I need the lines below from the one with "simp only [hsc, if_true]" down to the one with "obtain ⟨c, n, rfl⟩ := h; exact hi" reproduced exactly, both ends included, and nothing else.
+ + +
-- ==== Sys2Proof/Laws/Access.lean ====
section
/-! SUPPORT. Accesses to ordinary words of a vault: what the shared operations of loads and stores answer. -/

namespace Sys2Proof.Machine

/-- Finding a word only walks. -/
theorem finds_walked {s t : State} {fam acc va n l} (h : s.finds fam acc va n l t) : s.walkedTo t := locate_ok_walked h.1

/-- Walking leaves the items. -/
theorem walked_items {s t : State} (h : s.walkedTo t) : hartItems t = hartItems s := by
  obtain ⟨c, n, rfl⟩ := h; rfl

/-- Walking leaves nothing pending. -/
theorem State.walkedTo.calm {s t : State} (h : s.walkedTo t) (hc : s.calm) : t.calm := by
  obtain ⟨c, n, rfl⟩ := h; exact hc

/-- Nothing is pending: no flush. -/
theorem flushGranule_none {s : State} (h : s.hart.deferred = []) (k : Nat) : flushGranule k s = .ok () s := by
  unfold flushGranule; rw [bind_ok (get_run s)]; simp [h]

/-- Nothing is pending: no flush. -/
theorem flushWhere_none {s : State} (h : s.hart.deferred = []) (p) : flushWhere p s = .ok () s := by
  unfold flushWhere; rw [bind_ok (getHart_run s)]; simp [h]

/-- There is nothing to wait for. -/
theorem awaitIds_nil (w : M Unit) (s : State) : awaitIds [] w s = .ok () s := by
  unfold awaitIds; rw [bind_ok (get_run s)]; simp

/-- None of the hart's items is one to wait for. -/
theorem awaitWhere_none {s : State} {p : State → Item → Bool} (h : ∀ i ∈ hartItems s, p s i = false) (w) :
    awaitWhere p w s = .ok () s := by
  unfold awaitWhere
  rw [bind_ok (get_run s), List.filter_eq_nil_iff.mpr fun i hi => by simp [h i hi]]
  exact awaitIds_nil w s

/-- No earlier access of the hart to this package is on its way: none is waited for. -/
theorem awaitOwn_calm {s : State} (h : s.calm) (l) : awaitOwn l s = .ok () s :=
  awaitWhere_none (fun i hi => by simp [leadsTo, itemKey, h.2 i hi]) _

/-- None of the hart's flags is held for a word that is named. -/
theorem awaitFlags_none {s : State} {p : Nat → Bool} (h : ∀ i ∈ hartItems s, (flagKey i).any p = false) :
    awaitFlags p s = .ok () s := awaitWhere_none h _

/-- No command of the hart is waited for. -/
theorem awaitCommands_none {s : State} (h : depotPending s = false) : awaitCommands s = .ok () s := by
  have e : hartCommands s = [] := by simpa [depotPending] using h
  unfold awaitCommands
  rw [bind_ok (get_run s), e]
  exact awaitIds_nil _ s

/-- An access that enters no log waits for none. -/
theorem awaitLogged_off {s : State} {l : Loc} (h : l.log = false) : awaitLogged l s = .ok () s := by
  unfold awaitLogged; rw [bind_ok (get_run s)]; simp [logsHere, h]

/-- A page that is not logged enters no log. -/
theorem logOne_off {s : State} {l : Loc} (h : l.log = false) (k va e) : logOne l k va e s = .ok () s := by
  simp [logOne, logAccesses, h, bind, EStateM.bind, get, getThe, MonadStateOf.get, EStateM.get, pure, EStateM.pure]

/-- Metering changes a budget at most. -/
theorem meter_spec (s : State) (k n : Nat) : ∃ c, meter k n s = .ok () { s with cores := c } := by
  unfold meter; rw [bind_ok (get_run s)]
  split
  · exact ⟨_, rfl⟩
  · exact ⟨s.cores, rfl⟩

/-- Metering always ends well. -/
theorem meter_run (s : State) (k n : Nat) : meter k n s = .ok () (s.after (meter k n)) := by
  obtain ⟨c, h⟩ := meter_spec s k n
  simp [State.after, h]

/-- A word without a data error. -/
theorem checkData_none {s : State} {k} (h : dataError s k = none) (va e b) : checkData va k e b s = .ok () s := by
  unfold checkData; rw [bind_ok (get_run s)]; simp [h]

/-- A vault key is no depot key. -/
theorem vault_not_depot {k : Nat} (h : isVault k = true) : isDepot k = false := by
  simp [isVault, isDepot] at *; intro; omega

/-- Metering leaves memory. -/
theorem after_meter_mem (s : State) (k n : Nat) : (s.after (meter k n)).mem = s.mem := by
  obtain ⟨c, h⟩ := meter_spec s k n
  simp [State.after, h]

/-- Metering leaves the hart. -/
theorem after_meter_hart (s : State) (k n : Nat) : (s.after (meter k n)).hart = s.hart := by
  obtain ⟨c, h⟩ := meter_spec s k n
  simp only [State.after, h]; rfl

/-- A load of an ordinary word. -/
theorem loadVa_finds {s t : State} {l : Loc} {fam va n} (kind : Nat) (ty : EType) (h : s.finds fam .load va n l t) (hd : dataError t l.key = none) :
    loadVa fam kind va n ty none none s = .ok (memReadN s.mem l.key n) (t.after (meter l.key n)) := by
  have hw := finds_walked h
  obtain ⟨h1, h2, h3, h4, h5⟩ := h
  unfold loadVa
  rw [bind_ok h1]
  have hc : t.calm := hw.calm h5
  unfold loadPlace
  have e1 : prepLoad (.local_ l) va none none t = .ok () t := by
    simp only [prepLoad, h3, vault_not_depot h2, Bool.false_eq_true, if_false]
    rw [bind_ok (flushGranule_none hc.1 _), bind_ok (awaitOwn_calm hc _), bind_ok (awaitLogged_off h4)]
    exact checkData_none hd _ _ _
  have e2 : logPlace (.local_ l) kind va none t = .ok () t := logOne_off h4 _ _ _
  rw [bind_ok e1, bind_ok e2]
  simp only [takeLoad, h3, Bool.false_eq_true, if_false]
  rw [bind_ok (meter_run _ _ _), bind_ok (get_run _)]
  simp [after_meter_mem, hw.mem]

/-- A store to an ordinary word. -/
theorem storePlace_run {t : State} {l : Loc} (hc : t.calm) (_h2 : isVault l.key = true) (h3 : l.host = false) (h4 : l.log = false) (hf : (t.coreOf (l.key / 2 ^ 30)).fenced = false) (k va n v ty un) : storePlace (.local_ l) k va n v ty un none none t = .ok () (pokeN l.key n v (t.after (meter l.key n))) := by
  unfold storePlace
  have e1 : prepStore (.local_ l) va none none t = .ok () t := by
    simp only [prepStore, h3, Bool.false_eq_true, if_false]
    rw [bind_ok (flushGranule_none hc.1 _), bind_ok (awaitOwn_calm hc _), bind_ok (awaitLogged_off h4), bind_ok (get_run t)]
    simp only [hf, Bool.and_false, Bool.false_eq_true, if_false, pure_run]
  have e2 : logPlace (.local_ l) k va none t = .ok () t := logOne_off h4 _ _ _
  rw [bind_ok e1, bind_ok e2]
  simp only [putStore, h3, Bool.false_eq_true, if_false]
  rw [bind_ok (meter_run _ _ _)]
  rfl

/-- No host write of the hart is unflushed. -/
theorem flushHost_none {s : State} (h : s.hart.hostLast = none) : flushHost s = .ok () s := by
  simp [flushHost, State.hostFlushed, h]

/-- A conditional operation and what follows it. -/
theorem ifUnit_bind {α : Type} {c : Prop} [Decidable c] (a : M Unit) (k : M α) :
    (if c then a >>= fun _ => k else k) = ((if c then a else pure ()) >>= fun _ => k) := by
  split <;> rfl

/-- A release with nothing to wait for. -/
theorem releaseAt_idle {s : State} {sc : Scope} (h : s.idleAt sc) : releaseAt sc s = .ok () s := by
  obtain ⟨hd, hf, hw, hs⟩ := h
  have ec : (if wideScope sc = true then awaitCommands else pure ()) s = .ok () s := by
    split
    · exact awaitCommands_none (hw ‹_›)
    · rfl
  unfold releaseAt
  rw [bind_ok (get_run s), bind_ok (flushWhere_none hd _), bind_ok (awaitFlags_none hf), ifUnit_bind, bind_ok ec]
  by_cases hsc : sc = .system
  · have hi := (hs hsc).1
    have e1 : awaitItems s = .ok () s := by
      unfold awaitItems
      rw [bind_ok (awaitWhere_none (fun i h => by simp [hi] at h) _)]
      unfold reportItem; rw [bind_ok (get_run s)]; simp [hi]
    simp only [hsc, if_true]
    rw [bind_ok e1, flushHost_none (hs hsc).2]
  · simp only [hsc, if_false]; rfl

theorem releaseOpt_none {s : State} (r : Option Scope) (h : ∀ sc, r = some sc → s.idleAt sc) :
    releaseOpt r s = .ok () s := by
  cases r with
  | none => rfl
  | some sc => exact releaseAt_idle (h sc rfl)

/-- Walking leaves a release idle. -/
theorem State.walkedTo.idleAt {s t : State} (h : s.walkedTo t) {sc : Scope} (hi : s.idleAt sc) : t.idleAt sc := by
  obtain ⟨c, n, rfl⟩ := h; exact hi

/-- A misaligned access. -/
theorem locate_mis {s : State} {fam acc va n e b} (h : va.toNat % n ≠ 0) : locate fam acc va n e b s = .error (.trap { cause := 0x05, addr := some va, elem := e, bank := b }) s := by
  unfold locate
  rw [bind_ok (get_run s)]
  simp only [h, ne_eq, not_false_eq_true, if_true]
  rfl

/-- Waking monitors leaves memory. -/
theorem wakeMonitors_mem (k n : Nat) (s : State) : (wakeMonitors k n s).mem = s.mem := by
  unfold wakeMonitors; split <;> rfl

/-- What a write does to memory. -/
theorem pokeBytes_mem (k : Nat) (bs : List Byte) (s : State) : (pokeBytes k bs s).mem = memWriteBytes s.mem k bs := by
  simp only [pokeBytes, wakeMonitors_mem]; split <;> rfl

/-- Resuming detection leaves memory. -/
theorem resumeDetection_mem (s : State) : (resumeDetection s).mem = s.mem := by
  unfold resumeDetection; split <;> rfl

/-- The end of a unit leaves memory. -/
theorem finishUnit_mem (c : Ctl) (n : Nat) (pc : Word) (s : State) : (finishUnit c n pc s).mem = s.mem := by
  cases c <;> simp [finishUnit, resumeDetection_mem]

/-- Byte `i` of a value. -/
theorem toBytes_get (n v i : Nat) (h : i < n) : (toBytes n v)[i]'(by simpa using h) = BitVec.ofNat 8 (v / 256 ^ i) := by
  induction n generalizing v i with
  | zero => omega
  | succ n ih =>
    cases i with
    | zero => simp [toBytes]
    | succ i => simp only [toBytes, List.getElem_cons_succ]; rw [ih _ _ (by omega), Nat.div_div_eq_div_mul, pow_succ, mul_comm]

end Sys2Proof.Machine
end

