-- ==== Sys2Proof/Laws/PerInstr.lean ====
section
/-! SUPPORT. The round trip of every constructor of Instr. -/

namespace Sys2Proof

set_option linter.unusedSimpArgs false

/-- The family: a well-formed instruction's words decode back to it. A word that is no instruction is set apart, for it
spells itself; a step of another agent is not well-formed and has no word. -/
def Laws.RoundTrip.Statement (i : Instr) : Prop :=
  i.wf = true → (∀ w, i ≠ .reservedEncoding w) → Laws.RoundTrip.Holds i

theorem Laws.RoundTrip.add (x : SInt) : Laws.RoundTrip.Statement (.add x) := by
  intro hw _
  have h := frSInt (op := 1) (by decide) x
  exact roundTrip rfl h.lt (by simp only [extract, h.cls, h.op, xScalar, xSInt_of h, Option.bind_eq_bind, Option.bind_some, Option.pure_def, Option.map_some]) rfl hw

theorem Laws.RoundTrip.sub (x : SInt) : Laws.RoundTrip.Statement (.sub x) := by
  intro hw _
  have h := frSInt (op := 2) (by decide) x
  exact roundTrip rfl h.lt (by simp only [extract, h.cls, h.op, xScalar, xSInt_of h, Option.bind_eq_bind, Option.bind_some, Option.pure_def, Option.map_some]) rfl hw

theorem Laws.RoundTrip.mul (x : SInt) : Laws.RoundTrip.Statement (.mul x) := by
  intro hw _
  have h := frSInt (op := 3) (by decide) x
  exact roundTrip rfl h.lt (by simp only [extract, h.cls, h.op, xScalar, xSInt_of h, Option.bind_eq_bind, Option.bind_some, Option.pure_def, Option.map_some]) rfl hw

theorem Laws.RoundTrip.mulh (x : SInt) : Laws.RoundTrip.Statement (.mulh x) := by
  intro hw _
  have h := frSInt (op := 4) (by decide) x
  exact roundTrip rfl h.lt (by simp only [extract, h.cls, h.op, xScalar, xSInt_of h, Option.bind_eq_bind, Option.bind_some, Option.pure_def, Option.map_some]) rfl hw

theorem Laws.RoundTrip.mulhu (x : SInt) : Laws.RoundTrip.Statement (.mulhu x) := by
  intro hw _
  have h := frSInt (op := 5) (by decide) x
  exact roundTrip rfl h.lt (by simp only [extract, h.cls, h.op, xScalar, xSInt_of h, Option.bind_eq_bind, Option.bind_some, Option.pure_def, Option.map_some]) rfl hw

theorem Laws.RoundTrip.div (x : SInt) : Laws.RoundTrip.Statement (.div x) := by
  intro hw _
  have h := frSInt (op := 6) (by decide) x
  exact roundTrip rfl h.lt (by simp only [extract, h.cls, h.op, xScalar, xSInt_of h, Option.bind_eq_bind, Option.bind_some, Option.pure_def, Option.map_some]) rfl hw

theorem Laws.RoundTrip.divu (x : SInt) : Laws.RoundTrip.Statement (.divu x) := by
  intro hw _
  have h := frSInt (op := 7) (by decide) x
  exact roundTrip rfl h.lt (by simp only [extract, h.cls, h.op, xScalar, xSInt_of h, Option.bind_eq_bind, Option.bind_some, Option.pure_def, Option.map_some]) rfl hw

theorem Laws.RoundTrip.rem (x : SInt) : Laws.RoundTrip.Statement (.rem x) := by
  intro hw _
  have h := frSInt (op := 8) (by decide) x
  exact roundTrip rfl h.lt (by simp only [extract, h.cls, h.op, xScalar, xSInt_of h, Option.bind_eq_bind, Option.bind_some, Option.pure_def, Option.map_some]) rfl hw

theorem Laws.RoundTrip.remu (x : SInt) : Laws.RoundTrip.Statement (.remu x) := by
  intro hw _
  have h := frSInt (op := 9) (by decide) x
  exact roundTrip rfl h.lt (by simp only [extract, h.cls, h.op, xScalar, xSInt_of h, Option.bind_eq_bind, Option.bind_some, Option.pure_def, Option.map_some]) rfl hw

theorem Laws.RoundTrip.and (x : SInt) : Laws.RoundTrip.Statement (.and x) := by
  intro hw _
  have h := frSInt (op := 10) (by decide) x
  exact roundTrip rfl h.lt (by simp only [extract, h.cls, h.op, xScalar, xSInt_of h, Option.bind_eq_bind, Option.bind_some, Option.pure_def, Option.map_some]) rfl hw

theorem Laws.RoundTrip.or (x : SInt) : Laws.RoundTrip.Statement (.or x) := by
  intro hw _
  have h := frSInt (op := 11) (by decide) x
  exact roundTrip rfl h.lt (by simp only [extract, h.cls, h.op, xScalar, xSInt_of h, Option.bind_eq_bind, Option.bind_some, Option.pure_def, Option.map_some]) rfl hw

theorem Laws.RoundTrip.xor (x : SInt) : Laws.RoundTrip.Statement (.xor x) := by
  intro hw _
  have h := frSInt (op := 12) (by decide) x
  exact roundTrip rfl h.lt (by simp only [extract, h.cls, h.op, xScalar, xSInt_of h, Option.bind_eq_bind, Option.bind_some, Option.pure_def, Option.map_some]) rfl hw

theorem Laws.RoundTrip.andn (x : SInt) : Laws.RoundTrip.Statement (.andn x) := by
  intro hw _
  have h := frSInt (op := 13) (by decide) x
  exact roundTrip rfl h.lt (by simp only [extract, h.cls, h.op, xScalar, xSInt_of h, Option.bind_eq_bind, Option.bind_some, Option.pure_def, Option.map_some]) rfl hw

theorem Laws.RoundTrip.shl (x : SInt) : Laws.RoundTrip.Statement (.shl x) := by
  intro hw _
  have h := frSInt (op := 14) (by decide) x
  exact roundTrip rfl h.lt (by simp only [extract, h.cls, h.op, xScalar, xSInt_of h, Option.bind_eq_bind, Option.bind_some, Option.pure_def, Option.map_some]) rfl hw

theorem Laws.RoundTrip.shr (x : SInt) : Laws.RoundTrip.Statement (.shr x) := by
  intro hw _
  have h := frSInt (op := 15) (by decide) x
  exact roundTrip rfl h.lt (by simp only [extract, h.cls, h.op, xScalar, xSInt_of h, Option.bind_eq_bind, Option.bind_some, Option.pure_def, Option.map_some]) rfl hw

theorem Laws.RoundTrip.sar (x : SInt) : Laws.RoundTrip.Statement (.sar x) := by
  intro hw _
  have h := frSInt (op := 16) (by decide) x
  exact roundTrip rfl h.lt (by simp only [extract, h.cls, h.op, xScalar, xSInt_of h, Option.bind_eq_bind, Option.bind_some, Option.pure_def, Option.map_some]) rfl hw

theorem Laws.RoundTrip.rot (x : SInt) : Laws.RoundTrip.Statement (.rot x) := by
  intro hw _
  have h := frSInt (op := 17) (by decide) x
  exact roundTrip rfl h.lt (by simp only [extract, h.cls, h.op, xScalar, xSInt_of h, Option.bind_eq_bind, Option.bind_some, Option.pure_def, Option.map_some]) rfl hw

theorem Laws.RoundTrip.min (x : SInt) : Laws.RoundTrip.Statement (.min x) := by
  intro hw _
  have h := frSInt (op := 18) (by decide) x
  exact roundTrip rfl h.lt (by simp only [extract, h.cls, h.op, xScalar, xSInt_of h, Option.bind_eq_bind, Option.bind_some, Option.pure_def, Option.map_some]) rfl hw

theorem Laws.RoundTrip.max (x : SInt) : Laws.RoundTrip.Statement (.max x) := by
  intro hw _
  have h := frSInt (op := 19) (by decide) x
  exact roundTrip rfl h.lt (by simp only [extract, h.cls, h.op, xScalar, xSInt_of h, Option.bind_eq_bind, Option.bind_some, Option.pure_def, Option.map_some]) rfl hw

theorem Laws.RoundTrip.minu (x : SInt) : Laws.RoundTrip.Statement (.minu x) := by
  intro hw _
  have h := frSInt (op := 20) (by decide) x
  exact roundTrip rfl h.lt (by simp only [extract, h.cls, h.op, xScalar, xSInt_of h, Option.bind_eq_bind, Option.bind_some, Option.pure_def, Option.map_some]) rfl hw

theorem Laws.RoundTrip.maxu (x : SInt) : Laws.RoundTrip.Statement (.maxu x) := by
  intro hw _
  have h := frSInt (op := 21) (by decide) x
  exact roundTrip rfl h.lt (by simp only [extract, h.cls, h.op, xScalar, xSInt_of h, Option.bind_eq_bind, Option.bind_some, Option.pure_def, Option.map_some]) rfl hw

theorem Laws.RoundTrip.set (x : Sys2Proof.SSet) : Laws.RoundTrip.Statement (.set x) := by
  intro hw _
  have h := frSet x
  exact roundTrip rfl h.lt (by simp only [extract, h.cls, h.op, xScalar, Option.bind_eq_bind, Option.bind_some, Option.pure_def, Option.map_some, W_of (h.w 6 (by decide)), (show condOf (fld _ 32 4) = some x.cc by rw [h.mod 32 4 (by decide) (by decide), show (srcI x.b + condCode x.cc) / 2 ^ (32 - 32) % 2 ^ 4 = condCode x.cc by have := srcI_or x.b; have := condCode_lt x.cc; omega, condOf_code]), S_of (h.d 5 (by decide)), S_of (h.a 5 (by decide)), src_of (h.b 5 (by decide)) (show fld _ 47 1 = srcImmBit x.b by rw [h.mod 47 1 (by decide) (by decide)]; have := srcI_bit x.b; have := srcImmBit_lt x.b; have := condCode_lt x.cc; omega) (show fld _ 0 32 = srcImm x.b by rw [h.imm 0 32 (by decide)]; have := srcImm_lt x.b; omega)]) rfl hw

theorem Laws.RoundTrip.sel (x : SSel) : Laws.RoundTrip.Statement (.sel x) := by
  intro hw _
  have h := frSel x
  exact roundTrip rfl h.lt (by simp only [extract, h.cls, h.op, xScalar, Option.bind_eq_bind, Option.bind_some, Option.pure_def, Option.map_some, W_of (h.w 6 (by decide)), S_of (h.d 5 (by decide)), S_of (h.a 5 (by decide)), S_of (h.c 5 (by decide)), src_of (h.b 5 (by decide)) (show fld _ 47 1 = srcImmBit x.b by rw [h.mod 47 1 (by decide) (by decide)]; have := srcI_bit x.b; have := srcImmBit_lt x.b; omega) (show fld _ 0 32 = srcImm x.b by rw [h.imm 0 32 (by decide)]; have := srcImm_lt x.b; omega)]) rfl hw

theorem Laws.RoundTrip.clz (x : SIntUn) : Laws.RoundTrip.Statement (.clz x) := by
  intro hw _
  have h := frSIntUn (op := 24) (by decide) x
  exact roundTrip rfl h.lt (by simp only [extract, h.cls, h.op, xScalar, xSIntUn_of h, Option.bind_eq_bind, Option.bind_some, Option.pure_def, Option.map_some]) rfl hw

theorem Laws.RoundTrip.ctz (x : SIntUn) : Laws.RoundTrip.Statement (.ctz x) := by
  intro hw _
  have h := frSIntUn (op := 25) (by decide) x
  exact roundTrip rfl h.lt (by simp only [extract, h.cls, h.op, xScalar, xSIntUn_of h, Option.bind_eq_bind, Option.bind_some, Option.pure_def, Option.map_some]) rfl hw

theorem Laws.RoundTrip.popc (x : SIntUn) : Laws.RoundTrip.Statement (.popc x) := by
  intro hw _
  have h := frSIntUn (op := 26) (by decide) x
  exact roundTrip rfl h.lt (by simp only [extract, h.cls, h.op, xScalar, xSIntUn_of h, Option.bind_eq_bind, Option.bind_some, Option.pure_def, Option.map_some]) rfl hw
+ + +
### Completed exercise
    simp only [hsc, if_true]
    rw [bind_ok e1, flushHost_none (hs hsc).2]
  · simp only [hsc, if_false]; rfl

theorem releaseOpt_none {s : State} (r : Option Scope) (h : ∀ sc, r = some sc → s.idleAt sc) :
    releaseOpt r s = .ok () s := by
  cases r with
  | none => rfl
  | some sc => exact releaseAt_idle (h sc rfl)

/-- Walking leaves a release idle. -/
theorem State.walkedTo.idleAt {s t : State} (h : s.walkedTo t) {sc : Scope} (hi : s.idleAt sc) : t.idleAt sc := by
  obtain ⟨c, n, rfl⟩ := h; exact hi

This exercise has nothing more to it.